00:12C'est une belle journée d'été, un dimanche, on allait faire un barbecue,
00:15vraiment rien de prévisible.
00:18Et puis là d'un coup on prend ce virage et on ne comprend pas et la voiture dérape.
00:21Et je vais perdre connaissance directement.
00:23Et là, il va se passer quelques secondes où mon copain va tout de suite sortir de la voiture
00:27et il va me prendre dans ses bras.
00:28Et c'est dans ses bras que je vais me réveiller.
00:30La première chose que je vais sentir, c'est la douleur.
00:33Donc directement, mes yeux vont se poser sur mon bras.
00:37Et là, je me rends compte que je n'en ai plus et il reste juste mon os.
00:40Du sang partout.
00:42Et à ce moment-là, je sens que je vais partir.
00:46J'avais deux solutions.
00:47Soit je perdais la raison, qui me protégeait de ce que je voyais,
00:50ou alors je me coupais tout de suite de mes émotions.
00:53Je bloquais tout pour survivre.
00:55Et c'est cette option que mon corps a choisie, c'est de bloquer tout de suite.
00:58Donc j'ai tout verrouillé.
01:00Et la seule chose qui m'importait, c'était vivre.
01:03Ça a été les 30 minutes les plus longues de ma vie.
01:07Parce qu'au-delà d'avoir mon bras arraché et d'avoir eu une commotion,
01:10j'ai eu une fracture du bassin, du coccyx.
01:13Et j'ai eu une congestion pulmonaire.
01:15Donc le poumon qui s'est décollé et du sang dans le poumon.
01:17Donc je ne savais plus respirer.
01:19Et c'est là où, finalement, je vais dire que dans mon malheur, la chance va commencer.
01:24Les personnes qui nous suivaient en voiture, c'est un médecin qui allait faire de la plongée avec sa femme.
01:29Donc c'est lui qui nous a porté les premiers secours.
01:33Et je me souviens de ce médecin qui disait à mon copain, il faut lui faire un garrot.

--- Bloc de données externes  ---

-- ==== Sys2Proof/Machine/Sequencer.lean ====
section
/-! DEFINITION. The core sequencer (10_state R15): it ends the initialisation period and completes the command in flight. -/

namespace Sys2Proof.Machine

/-- Completion of the command in flight (R74): decode PCMD, then either E_ILLEGAL with no effect (R70, R132) or the
command's own execution. -/
def completePending (s : State) : Host.Outcome State Fault Refusal :=
  match decode s.pcmd with
  | .error _ => .next (s.raise .illegal)
  | .ok i => exec i s

/-- The move the sequencer is due. In reset it makes none (R146); else it ends the initialisation (R147), else it completes
the command in flight (R75), else the core is idle and waits for the next command (R84). -/
def coreMove (s : State) : Host.Outcome State Fault Refusal :=
  if s.rst then .next s
  else if s.initialising then .next s.endInit
  else if s.inflight then completePending s
  else .next s

/-- One input is handled (R59): an access completely, a tick by a move of the sequencer, a level of `rst`. -/
def handle (x : Input) (s : State) : Host.Outcome State Fault Refusal :=
  match x with
  | .access a => serveAccess a s
  | .tick => coreMove s
  | .rst level => .next (s.setRst level)

/-- The word `w` is in flight in a core that is out of reset and initialised, and the sequencer moves next: what the acceptance
of a host write of `w` to CMD leaves (R73; log 12). -/
def State.pendWord (w : Word) (s : State) : State :=
  { s.accept w with rst := false, initialising := false, inputs := .tick :: s.inputs }

end Sys2Proof.Machine
end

01:37Tout de suite, tout de suite, il faut lui faire un garrot parce que je me vidais.
01:40Et sans ce garrot, je serais morte.
01:42De sûr.
01:4330 minutes, c'était hémorragie.
01:44Alors super, on traite un problème, sauf que je ne sais plus respirer.
01:48Je n'arrête pas de dire à ce monsieur, je vais mourir.
01:51Je n'arrive plus à respirer.
01:52Et la chance, il a une bombe d'oxygène dans sa voiture puisqu'il va faire de la plongée.
01:57Donc je vais avoir cette bombe d'oxygène.
01:59Tout ce que je vais me souvenir, c'est que je n'arrête pas de lui répéter, je vais mourir.
02:04Et donc je dois tenir, tenir, tenir jusqu'au moment où on me dit, l'ambiance est là.
02:10Et je me réveille à l'hôpital, comme dans les films.
02:12Et donc je vois ma famille dévastée.
02:16Et moi, quand je me réveille, j'ai un soulagement.
02:22Wow !
02:23J'ai survécu.
02:24Je ne comprends pas pourquoi ils sont dévastés sur le coup.
02:27Parce que moi, je me dis, mais je ne suis pas morte.
02:29C'est le principal, c'est trop bien.
02:32Et bon, évidemment, cette euphorie va se calmer.
02:37Dans ce drame, il y a eu plein de traumatismes.
02:39Et le second traumatisme a été la douleur.
02:42C'est-à-dire que j'ai été opérée une douzaine de fois.
02:45Je n'avais plus de peau du tout.
02:46Donc du coup, j'avais des soins de grand brûlé.
02:50Et j'étais bourrée d'infection.
02:52Donc chaque semaine, on m'ampute-être.
02:54Et puis je ne savais plus me lever, je ne savais plus marcher, puisque j'avais ma fracture du bassin.
02:59Je suis restée trois semaines couchée.
03:01Je n'avais pas imaginé qu'un être humain pouvait souffrir autant, malgré les médicaments.
03:06On dit qu'un mental positif fait 50% de la guérison.
03:10Mais c'était ouf.
03:11Ça veut dire que normalement, on devait me greffer de la peau.
03:14Et bien, tous les jours, chaque fois qu'on enlevait le pansement, ma peau était un petit peu plus loin.
03:20Et en fait, elle a repoussé complètement.
03:22Honnêtement, les infirmières disaient, c'est un truc de fou.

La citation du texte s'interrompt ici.